You can configure this parameter differently for individuals and groups, based on your
operational needs. For example, you can set the work_mem
parameter to 8 GB for
the role named dev_team
.
postgres=>
ALTER ROLEdev_team
SET work_mem=‘8GB';
With this setting for work_mem
, any role that's a member of the dev_team
role is allotted up to 8 GB of working memory.
Using indexes for faster response time
If your queries are taking too long to return results, you can verify that your indexes are being used as expected. First,
turn on \timing
, the psql metacommand, as follows.
postgres=>
\timing on
After turning on timing, use a simple SELECT statement.
postgres=>
SELECT COUNT(*) FROM (SELECT * FROM pgbench_accounts ORDER BY bid) AS accounts;count ------- 5000000 (1 row) Time: 3119.049 ms (00:03.119)
As shown in the output, this query took just over 3 seconds to complete. To improve the
response time, create an index on pgbench_accounts
, as follows.
postgres=>
CREATE INDEX ON pgbench_accounts(bid);CREATE INDEX
Rerun the query, and notice the faster response time. In this example, the query completed about 5 times faster, in about half a second.
postgres=>
SELECT COUNT(*) FROM (SELECT * FROM pgbench_accounts ORDER BY bid) AS accounts;count ------- 5000000 (1 row) Time: 567.095 ms
Adjusting working memory for logical decoding
Logical replication has been available in all versions of Aurora PostgreSQL
since its introduction in PostgreSQL version 10. When you configure logical replication,
you can also set the logical_decoding_work_mem
parameter to specify the amount of memory that the
logical decoding process can use for the decoding and streaming process.
During logical decoding, write-ahead log (WAL) records are converted to SQL statements that
are then sent to another target for logical replication or another task. When a transaction is
written to the WAL and then converted, the entire transaction must fit into the value
specified for logical_decoding_work_mem
. By default, this parameter is set to 65536 KB.

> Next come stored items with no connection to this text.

-- ==== Sys2Proof/Safety.lean ====
section
/-! DEFINITION. The terms the statements are made in: what a sound state is, what an instruction left alone, and on which
bus nothing can fail. -/

namespace Sys2Proof.Machine

/-- The byte stored at `a` (20_memory.md R59). -/
def State.peek (s : State) (a : Addr) : Byte := s.bus.peek a

/-- An address whose bytes are stored, and can be read. -/
def Bus.Readable (b : Bus) (a : Addr) : Prop := b.kindAt a = .ram ∨ b.kindAt a = .rom

/-- A flat RAM: no access fails and no address is a device (fixture F0 of 95_test_vectors.md). -/
def Bus.Flat (b : Bus) : Prop := ∀ a : Addr, b.kindAt a = .ram

/-- A bus that refuses no access: not now, and not after any further accesses, whatever bytes are stored by then. -/
def Bus.NeverRefuses (b : Bus) : Prop :=
  ∀ (mem : List Host.Cell) (events : List BusEvent) (a : Addr) (v : Byte),
    let later : Bus := { mem := mem, map := b.map, log := events ++ b.log }
    later.read a ≠ none ∧ later.write a v ≠ none

/-- The byte of the last completed access at `a`, in a history that has the newest first. -/
def lastByteAt (a : Addr) : List BusEvent → Option Byte
  | [] => none
  | .read c v :: rest => if a = c then some v else lastByteAt a rest
  | .write c v :: rest => if a = c then some v else lastByteAt a rest

/-- The history and the memory agree: what the last access at a stored address moved is the byte that is there
(20_memory.md R69: a read returns what the accesses before it left). -/
def Bus.Coherent (b : Bus) : Prop :=
  ∀ (a : Addr) (v : Byte), b.kindAt a ≠ .device → lastByteAt a b.log = some v → b.peek a = v

/-- A sound state: memory in its canonical form, and in agreement with the access history. -/
def State.Inv (s : State) : Prop := Memory.wf s.bus.mem = true ∧ s.bus.Coherent

/-- Every 8-bit register but P, and but those of `rs`, holds what it held. -/
def KeepsRegs (rs : List Reg) (s t : State) : Prop := ∀ r : Reg, r ≠ .P → r ∉ rs → t.get r = s.get r

/-- Every flag but those of `fs` is what it was. -/
def KeepsFlags (fs : List Flag) (s t : State) : Prop := ∀ f : Flag, f ∉ fs → t.flag f = s.flag f

/-- Every byte of memory outside `as` reads as before, and so does the address map. -/
def KeepsMemory (as : List Addr) (s t : State) : Prop :=
  t.bus.map = s.bus.map ∧ ∀ c : Addr, c ∉ as → t.peek c = s.peek c

/-- The accesses made from `s` to `t` are `events`, in that order: no other access reached the bus (R65). -/
def Accesses (events : List BusEvent) (s t : State) : Prop := t.bus.log = events.reverse ++ s.bus.log

/-- Only reads were made from `s` to `t`, and memory and the address map are the same. -/
def OnlyReads (s t : State) : Prop :=
  t.bus.mem = s.bus.mem ∧ t.bus.map = s.bus.map ∧
  ∃ events : List (Addr × Byte), Accesses (events.map fun e => .read e.1 e.2) s t

/-- A BusError of a read (R230). -/
def IsReadError (f : Fault) : Prop := ∃ (a : Addr) (t : State), f = .busError a .read t

/-- What an instruction may change: the registers `rs`, the flags `fs`, the bytes at `as`. The parameters stay (R7), and
`pc`, which the fetch has moved past the instruction (R98), stays there. -/
def Frame (rs : List Reg) (fs : List Flag) (as : List Addr) (s t : State) : Prop :=
  KeepsRegs rs s t ∧ KeepsFlags fs s t ∧ KeepsMemory as s t ∧ t.cfg = s.cfg ∧ t.pc = s.pc

/-- The rows of a mnemonic: every instruction of it has one of these opcodes and modes, and the decoder table has all of them
(R101). -/
def HasForms (mn : Mnemonic) (forms : List (Byte × Mode)) : Prop :=
  (∀ i : Instr, i.mnemonic = mn → (i.opcode, i.mode) ∈ forms) ∧ ∀ e ∈ forms, decodeTable e.1 = .row mn e.2

/-- The state after `n` instruction-stream bytes were fetched from stored bytes (R82). -/
def State.afterFetch (s : State) : Nat → State
  | 0 => s
  | n + 1 => ((s.setBus (s.bus.logged (.read s.pc (s.peek s.pc)))).setPc (s.pc + 1)).afterFetch n

/-- The state an instruction or a dispatch ends in, whether it answers `Ok` or an error (60_exceptions.md R234). -/
def EndsIn (r : Result) (t : State) : Prop := r = .next t ∨ ∃ f : Fault, r = .fault f ∧ f.left = t

/-- The result `r` and the bit shifted out of each shift and rotate of `v` with carry in `c`, as numbers (45_shift.md R171 to
R174). -/
def ShiftResult (mn : Mnemonic) (c : Bool) (v r : Byte) (out : Bool) : Prop :=
  (mn = .ASL ∧ r.toNat = 2 * v.toNat % 256 ∧ out = v.getLsbD 7) ∨
  (mn = .LSR ∧ r.toNat = v.toNat / 2 ∧ out = v.getLsbD 0) ∨
  (mn = .ROL ∧ r.toNat = (2 * v.toNat + c.toNat) % 256 ∧ out = v.getLsbD 7) ∨
  (mn = .ROR ∧ r.toNat = v.toNat / 2 + 128 * c.toNat ∧ out = v.getLsbD 0)

/-- `a` is the stack address of offset `sp + k`, the offset wrapping in the stack page (20_memory.md R60 to R62). -/
def StackSlot (s : State) (k : Int) (a : Addr) : Prop :=
  (a.toNat : Int) = 256 * s.cfg.stackPage.toNat + (s.sp.toNat + k) % 256

/-- `i`, executed at `s`, stores the byte `v` at `a`, a RAM address: a store (R210 to R212), a read-modify-write of memory (R140,
R141, R170 to R174), PHA or PHP (R200, R201), JSR (R204) or BRK (R207). -/
def StoresByte (i : Instr) (s : State) (a : Addr) (v : Byte) : Prop :=
  (∃ (m : MemOperand) (t : State) (r : Reg), i.operand = some (.mem m) ∧ resolveAddr m s = .ok a t ∧
    (i.mnemonic, r) ∈ ([(.STA, .A), (.STX, .X), (.STY, .Y)] : List (Mnemonic × Reg)) ∧ v = s.get r) ∨
  (∃ (m : MemOperand) (t : State) (k : Nat), i.operand = some (.mem m) ∧ resolveAddr m s = .ok a t ∧
    (i.mnemonic, k) ∈ ([(.INC, 1), (.DEC, 255)] : List (Mnemonic × Nat)) ∧ v.toNat = ((s.peek a).toNat + k) % 256) ∨
  (∃ (m : MemOperand) (t : State) (out : Bool), i.operand = some (.mem m) ∧ resolveAddr m s = .ok a t ∧
    ShiftResult i.mnemonic (s.flag .C) (s.peek a) v out) ∨
  (i = .pha ∧ StackSlot s 0 a ∧ v = s.a) ∨
  (i = .php ∧ StackSlot s 0 a ∧ v = s.p ||| 0x30) ∨
  (∃ hi lo : Byte, i.mnemonic = .JSR ∧ (256 * hi.toNat + lo.toNat : Int) = ((s.pc.toNat : Int) - 1) % 65536 ∧
    ((StackSlot s 0 a ∧ v = hi) ∨ (StackSlot s (-1) a ∧ v = lo))) ∨
  (∃ hi lo : Byte, i = .brk ∧ 256 * hi.toNat + lo.toNat = (s.pc.toNat + 1) % 65536 ∧
    ((StackSlot s 0 a ∧ v = hi) ∨ (StackSlot s (-1) a ∧ v = lo) ∨ (StackSlot s (-2) a ∧ v = s.p ||| 0x30)))

/-- A change of state applied to whatever state an instruction ends in. -/
def mapResult (g : State → State) : Result → Result
  | .next t => .next (g t)
  | .fault (.busError addr dir t) => .fault (.busError addr dir (g t))
  | .fault (.illegalOpcode op t) => .fault (.illegalOpcode op (g t))
  | .fault (.literalWrite t) => .fault (.literalWrite (g t))
  | .refused r => .refused r

end Sys2Proof.Machine
end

Any overflow is written to disk. This means that it must be reread from the disk before it
can be sent to its destination, thus slowing the overall process.

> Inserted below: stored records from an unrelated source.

/-! ### The stack, subroutines, the trap -/

/-- R200, R201: PHA and PHP write A, or P with bits 5 and 4 set, at the stack address and then decrement SP mod 2^8; P itself
and everything else is unchanged. A failing write leaves the state as it was. -/
def Obligations.PushInstructions : Prop :=
  HasForms .PHA [(0x48, .imp)] ∧ HasForms .PHP [(0x08, .imp)] ∧
  ∀ (i : Instr) (v : Byte) (s : State) (a : Addr),
    (i = .pha ∧ v = s.a) ∨ (i = .php ∧ v = s.p ||| 0x30) → StackSlot s 0 a →
    (∀ b : Bus, s.bus.write a v = some b → exec i s = .next ((s.setBus b).setSp (s.sp - 1))) ∧
    (s.bus.write a v = none → exec i s = .fault (.busError a .write s))

/-- R202: PLA increments SP mod 2^8, reads A there, and sets N and Z; a failing read leaves SP incremented, A and the flags
unchanged. -/
def Obligations.PullAccumulator : Prop :=
  HasForms .PLA [(0x68, .imp)] ∧
  ∀ (s : State) (a : Addr), StackSlot s 1 a →
    (∀ (v : Byte) (b : Bus), s.bus.read a = some (v, b) →
      ∃ u : State, exec .pla s = .next u ∧ u.a = v ∧ u.sp = s.sp + 1 ∧ u.flag .N = v.msb ∧ u.flag .Z = decide (v = 0) ∧
        Frame [.A, .SP] [.N, .Z] [] s u ∧ u.bus = b) ∧
    (s.bus.read a = none → exec .pla s = .fault (.busError a .read (s.setSp (s.sp + 1))))

/-- R203: PLP increments SP mod 2^8 and takes N, V, D, I, Z and C from the byte read there, keeping U and B; a failing read
leaves SP incremented and P unchanged. -/
def Obligations.PullStatus : Prop :=
  HasForms .PLP [(0x28, .imp)] ∧
  ∀ (s : State) (a : Addr), StackSlot s 1 a →
    (∀ (v : Byte) (b : Bus), s.bus.read a = some (v, b) →
      ∃ u : State, exec .plp s = .next u ∧ u.sp = s.sp + 1 ∧
        (∀ f : Flag, f ∈ ([.N, .V, .D, .I, .Z, .C] : List Flag) → u.flag f = getFlag v f.index) ∧
        Frame [.SP] [.N, .V, .D, .I, .Z, .C] [] s u ∧ u.bus = b) ∧
    (s.bus.read a = none → exec .plp s = .fault (.busError a .read (s.setSp (s.sp + 1))))

/-- R204: JSR pushes the address of its own last byte, high byte first, and takes its target. A failing first push leaves SP
unchanged; a failing second one leaves the high byte written and SP decremented once; `pc` then stays past the JSR. -/
def Obligations.JsrPushesItsLastByteAndJumps : Prop :=
  HasForms .JSR [(0x20, .abs)] ∧
  ∀ (s : State) (target a1 a2 : Addr) (hi lo : Byte),
    StackSlot s 0 a1 → StackSlot s (-1) a2 →
    (256 * hi.toNat + lo.toNat : Int) = ((s.pc.toNat : Int) - 1) % 65536 →
    (s.bus.write a1 hi = none → exec (.jsr target) s = .fault (.busError a1 .write s)) ∧
    (∀ b1 : Bus, s.bus.write a1 hi = some b1 →
      (b1.write a2 lo = none →
        exec (.jsr target) s = .fault (.busError a2 .write ((s.setBus b1).setSp (s.sp - 1)))) ∧
      (∀ b2 : Bus, b1.write a2 lo = some b2 →
        exec (.jsr target) s = .next (((s.setBus b2).setSp (s.sp - 2)).setPc target)))

/-- R205: RTS pulls the low byte, then the high byte, and takes that address plus 1, mod 2^16. A failing pull leaves each
increment of SP already made, and `pc` after the RTS opcode. -/
def Obligations.RtsPullsAndAddsOne : Prop :=
  HasForms .RTS [(0x60, .imp)] ∧
  ∀ (s : State) (a1 a2 : Addr), StackSlot s 1 a1 → StackSlot s 2 a2 →
    (s.bus.read a1 = none → exec .rts s = .fault (.busError a1 .read (s.setSp (s.sp + 1)))) ∧
    (∀ (lo : Byte) (b1 : Bus), s.bus.read a1 = some (lo, b1) →
      (b1.read a2 = none → exec .rts s = .fault (.busError a2 .read ((s.setBus b1).setSp (s.sp + 2)))) ∧
      (∀ (hi : Byte) (b2 : Bus), b1.read a2 = some (hi, b2) →
        ∃ q : Addr, q.toNat = (lo.toNat + 256 * hi.toNat + 1) % 65536 ∧
          exec .rts s = .next (((s.setBus b2).setSp (s.sp + 2)).setPc q)))

/-- R206, R238: RTI pulls P (U and B kept), then the low byte and the high byte of `pc`, adding nothing. If the second or the
third pull fails P is already restored, and SP keeps each increment made. -/
def Obligations.RtiRestoresStatusThenPc : Prop :=
  HasForms .RTI [(0x40, .imp)] ∧
  ∀ (s : State) (a1 a2 a3 : Addr), StackSlot s 1 a1 → StackSlot s 2 a2 → StackSlot s 3 a3 →
    (s.bus.read a1 = none → exec .rti s = .fault (.busError a1 .read (s.setSp (s.sp + 1)))) ∧
    (∀ (v : Byte) (b1 : Bus), s.bus.read a1 = some (v, b1) →
      ∃ p : Byte,
        (∀ f : Flag, f ∈ ([.N, .V, .D, .I, .Z, .C] : List Flag) → getFlag p f.index = getFlag v f.index) ∧
        (∀ f : Flag, f ∈ ([.U, .B] : List Flag) → getFlag p f.index = s.flag f) ∧
        (b1.read a2 = none → exec .rti s = .fault (.busError a2 .read (((s.setBus b1).setSp (s.sp + 2)).setP p))) ∧
        (∀ (lo : Byte) (b2 : Bus), b1.read a2 = some (lo, b2) →
          (b2.read a3 = none → exec .rti s = .fault (.busError a3 .read (((s.setBus b2).setSp (s.sp + 3)).setP p))) ∧
          (∀ (hi : Byte) (b3 : Bus), b2.read a3 = some (hi, b3) →
            ∃ q : Addr, q.toNat = lo.toNat + 256 * hi.toNat ∧
              exec .rti s = .next ((((s.setBus b3).setSp (s.sp + 3)).setP p).setPc q))))

/-- R207, R237: BRK at `P` (`pc` is `P + 1`) pushes `P + 2`, high byte first, then P with bits 5 and 4 set, sets I, and takes
`pc` from the vector at 0xFFFE and 0xFFFF, whatever I held. Each failing access leaves what was written before it: a failing
vector read leaves the three bytes pushed, I set and `pc` after the BRK. -/
def Obligations.BrkTakesTheTrap : Prop :=
  HasForms .BRK [(0x00, .imp)] ∧
  ∀ (s : State) (a1 a2 a3 : Addr) (hi lo p : Byte),
    StackSlot s 0 a1 → StackSlot s (-1) a2 → StackSlot s (-2) a3 →
    256 * hi.toNat + lo.toNat = (s.pc.toNat + 1) % 65536 →
    p.getLsbD 2 = true → (∀ k : Nat, k ≠ 2 → p.getLsbD k = s.p.getLsbD k) →
    (s.bus.write a1 hi = none → exec .brk s = .fault (.busError a1 .write s)) ∧
    (∀ b1 : Bus, s.bus.write a1 hi = some b1 →
      (b1.write a2 lo = none → exec .brk s = .fault (.busError a2 .write ((s.setBus b1).setSp (s.sp - 1)))) ∧
      (∀ b2 : Bus, b1.write a2 lo = some b2 →
        (b2.write a3 (s.p ||| 0x30) = none →
          exec .brk s = .fault (.busError a3 .write ((s.setBus b2).setSp (s.sp - 2)))) ∧
        (∀ b3 : Bus, b2.write a3 (s.p ||| 0x30) = some b3 →
          (b3.read 0xFFFE = none →
            exec .brk s = .fault (.busError 0xFFFE .read (((s.setBus b3).setSp (s.sp - 3)).setP p))) ∧
          (∀ (vlo : Byte) (b4 : Bus), b3.read 0xFFFE = some (vlo, b4) →
            (b4.read 0xFFFF = none →
              exec .brk s = .fault (.busError 0xFFFF .read (((s.setBus b4).setSp (s.sp - 3)).setP p))) ∧
            (∀ (vhi : Byte) (b5 : Bus), b4.read 0xFFFF = some (vhi, b5) →
              ∃ q : Addr, q.toNat = vlo.toNat + 256 * vhi.toNat ∧
                exec .brk s = .next ((((s.setBus b5).setSp (s.sp - 3)).setP p).setPc q))))))

/-- R204, R205: after a JSR, an RTS with the stack unchanged returns past the JSR and leaves SP as it was before the call,
wherever the subroutine's RTS stands. -/
def Obligations.RtsReturnsPastTheJsr : Prop :=
  ∀ (s : State) (target at' a1 a2 : Addr), Memory.wf s.bus.mem = true →
    StackSlot s 0 a1 → StackSlot s (-1) a2 → s.bus.kindAt a1 = .ram → s.bus.kindAt a2 = .ram →
    ∃ t u : State, exec (.jsr target) s = .next t ∧ exec .rts (t.setPc at') = .next u ∧
      u.pc = s.pc ∧ u.sp = s.sp ∧ u.a = s.a ∧ u.x = s.x ∧ u.y = s.y ∧ u.p = s.p

/-- R206, R207: RTI is the inverse of BRK: it resumes at BRK's address + 2 with P and SP as they were before the BRK, so I
is again what it was, wherever the handler's RTI stands. -/
def Obligations.RtiUndoesBrk : Prop :=
  ∀ (s : State) (at' a1 a2 a3 : Addr), Memory.wf s.bus.mem = true →
    StackSlot s 0 a1 → StackSlot s (-1) a2 → StackSlot s (-2) a3 →
    s.bus.kindAt a1 = .ram → s.bus.kindAt a2 = .ram → s.bus.kindAt a3 = .ram →
    s.bus.Readable 0xFFFE → s.bus.Readable 0xFFFF →
    ∃ t u : State, exec .brk s = .next t ∧ t.flag .I = true ∧ exec .rti (t.setPc at') = .next u ∧
      u.pc = s.pc + 1 ∧ u.p = s.p ∧ u.sp = s.sp ∧ u.a = s.a ∧ u.x = s.x ∧ u.y = s.y

/-- R201, R203: a PHP then a PLP gives back every flag but U and B, which keep what P holds when the PLP runs, whatever P
became in between. -/
def Obligations.PlpRestoresWhatPhpPushed : Prop :=
  ∀ (s : State) (p : Byte) (a : Addr), Memory.wf s.bus.mem = true → StackSlot s 0 a → s.bus.kindAt a = .ram →
    ∃ t u : State, exec .php s = .next t ∧ exec .plp (t.setP p) = .next u ∧ u.sp = s.sp ∧
      (∀ f : Flag, f ∈ ([.N, .V, .D, .I, .Z, .C] : List Flag) → u.flag f = s.flag f) ∧
      (∀ f : Flag, f ∈ ([.U, .B] : List Flag) → u.flag f = getFlag p f.index)

/-! ### Stores, transfers, NOP -/

/-- R210, R211, R212: STA, STX and STY in every mode write their register at the resolved address, with one write and no read
of it; no flag, no register and no other byte changes. A failing store leaves the state of resolution. -/
def Obligations.StoresWriteTheirRegister : Prop :=
  HasForms .STA [(0x85, .zp), (0x95, .zpX), (0x8D, .abs), (0x9D, .absX), (0x99, .absY), (0x81, .indX), (0x91, .indY)] ∧
  HasForms .STX [(0x86, .zp), (0x96, .zpY), (0x8E, .abs)] ∧
  HasForms .STY [(0x84, .zp), (0x94, .zpX), (0x8C, .abs)] ∧
  ∀ (i : Instr) (r : Reg) (m : MemOperand) (s : State),
    (i.mnemonic, r) ∈ ([(.STA, .A), (.STX, .X), (.STY, .Y)] : List (Mnemonic × Reg)) → i.operand = some (.mem m) →
    Memory.wf s.bus.mem = true →
    (∀ f : Fault, resolveAddr m s = .fail f → exec i s = .fault f ∧ IsReadError f) ∧
    (∀ (a : Addr) (t : State), resolveAddr m s = .ok a t →
      (t.bus.write a (s.get r) = none → exec i s = .fault (.busError a .write t)) ∧
      (∀ b : Bus, t.bus.write a (s.get r) = some b →
        exec i s = .next (t.setBus b) ∧ Frame [] [] [a] s (t.setBus b) ∧ (s.bus.kindAt a = .ram → b.peek a = s.get r) ∧
          Accesses [.write a (s.get r)] t (t.setBus b)))

/-- R213 to R217: TAX, TAY, TXA, TYA and TSX complete, copy the source register, set N and Z from it, and change nothing
else. -/
def Obligations.TransfersCopyAndSetNZ : Prop :=
  HasForms .TAX [(0xAA, .imp)] ∧ HasForms .TAY [(0xA8, .imp)] ∧ HasForms .TXA [(0x8A, .imp)] ∧
  HasForms .TYA [(0x98, .imp)] ∧ HasForms .TSX [(0xBA, .imp)] ∧
  ∀ (i : Instr) (src dst : Reg) (s : State),
    (i, src, dst) ∈ ([(.tax, .A, .X), (.tay, .A, .Y), (.txa, .X, .A), (.tya, .Y, .A), (.tsx, .SP, .X)] :
      List (Instr × Reg × Reg)) →
    ∃ u : State, exec i s = .next u ∧ u.get dst = s.get src ∧ u.flag .N = (s.get src).msb ∧
      u.flag .Z = decide (s.get src = 0) ∧ Frame [dst] [.N, .Z] [] s u ∧ u.bus = s.bus

/-- R218, R219: TXS copies X to SP and writes no flag; NOP changes nothing. -/
def Obligations.TxsAndNop : Prop :=
  HasForms .TXS [(0x9A, .imp)] ∧ HasForms .NOP [(0xEA, .imp)] ∧
  ∀ s : State, exec .txs s = .next (s.setSp s.x) ∧ exec .nop s = .next s

/-! ### Rules of the whole machine -/

/-- R22: which instructions write each register, over all instructions, whether they complete or fail: a register that
differs afterwards is written by the instructions R22 lists for it, and only control transfers write `pc`. -/
def Obligations.RegistersAreWrittenOnlyByTheirInstructions : Prop :=
  ∀ (i : Instr) (s t : State), EndsIn (exec i s) t →
    (t.a ≠ s.a → i.mnemonic ∈ ([.LDA, .ADC, .SBC, .AND, .ORA, .EOR, .PLA, .TXA, .TYA] : List Mnemonic) ∨
      i ∈ ([.aslA, .lsrA, .rolA, .rorA] : List Instr)) ∧
    (t.x ≠ s.x → i.mnemonic ∈ ([.LDX, .INX, .DEX, .TAX, .TSX] : List Mnemonic)) ∧
    (t.y ≠ s.y → i.mnemonic ∈ ([.LDY, .INY, .DEY, .TAY] : List Mnemonic)) ∧
    (t.sp ≠ s.sp → i.mnemonic ∈ ([.TXS, .PHA, .PHP, .PLA, .PLP, .JSR, .RTS, .RTI, .BRK] : List Mnemonic)) ∧
    (t.p ≠ s.p → i.mnemonic ∉ ([.STA, .STX, .STY, .TXS, .NOP, .PHA, .PHP, .JSR, .RTS, .JMP, .BPL, .BMI, .BVC, .BVS, .BCC,
      .BCS, .BNE, .BEQ] : List Mnemonic)) ∧
    (t.pc ≠ s.pc → i.mnemonic ∈ ([.BPL, .BMI, .BVC, .BVS, .BCC, .BCS, .BNE, .BEQ, .JMP, .JSR, .RTS, .RTI, .BRK] :
      List Mnemonic))

/-- R53, R65, R111: over all instructions, whether they complete or fail, memory is written only by the stores, the memory
forms of the read-modify-write instructions and the pushes; every other form leaves every byte as it was. -/
def Obligations.OtherFormsStoreNothing : Prop :=
  ∀ (i : Instr) (s t : State), EndsIn (exec i s) t →
    i.mnemonic ∉ ([.STA, .STX, .STY, .INC, .DEC, .PHA, .PHP, .JSR, .BRK] : List Mnemonic) →
    (i.mnemonic ∈ ([.ASL, .LSR, .ROL, .ROR] : List Mnemonic) → i.mode = .acc) →
    ∀ c : Addr, t.peek c = s.peek c

/-- R53, R60, R61, R111: a form that stores changes no byte but the one at its resolved address, or those at the stack
addresses it pushes to, whether it completes or fails. -/
def Obligations.StoresReachOnlyTheirAddress : Prop :=
  ∀ (i : Instr) (s t : State), Memory.wf s.bus.mem = true → EndsIn (exec i s) t →
    (∀ (m : MemOperand) (a : Addr) (u : State), i.operand = some (.mem m) → i.mnemonic ≠ .JSR →
      resolveAddr m s = .ok a u → ∀ c : Addr, c ≠ a → t.peek c = s.peek c) ∧
    (i = .pha ∨ i = .php → ∀ c : Addr, ¬ StackSlot s 0 c → t.peek c = s.peek c) ∧
    (i.mnemonic = .JSR → ∀ c : Addr, ¬ StackSlot s 0 c → ¬ StackSlot s (-1) c → t.peek c = s.peek c) ∧
    (i = .brk → ∀ c : Addr, ¬ StackSlot s 0 c → ¬ StackSlot s (-1) c → ¬ StackSlot s (-2) c → t.peek c = s.peek c)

You can assess the amount of transaction overflow in your current workload at a specific point
in time by using the aurora_stat_file
function as shown in the following example.
SELECT split_part (filename, '/', 2) AS slot_name, count(1) AS num_spill_files, sum(used_bytes) AS slot_total_bytes, pg_size_pretty(sum(used_bytes)) AS slot_total_size FROM aurora_stat_file() WHERE filename like '%spill%' GROUP BY 1;
slot_name | num_spill_files | slot_total_bytes | slot_total_size ------------+-----------------+------------------+----------------- slot_name | 590 | 411600000 | 393 MB (1 row)
This query returns the count and size of spill files on your Aurora PostgreSQL DB cluster when the query is invoked. Longer running workloads might not have any spill files on disk yet. To profile long-running workloads, we recommend that you create a table to capture the spill file information as the workload runs. You can create the table as follows.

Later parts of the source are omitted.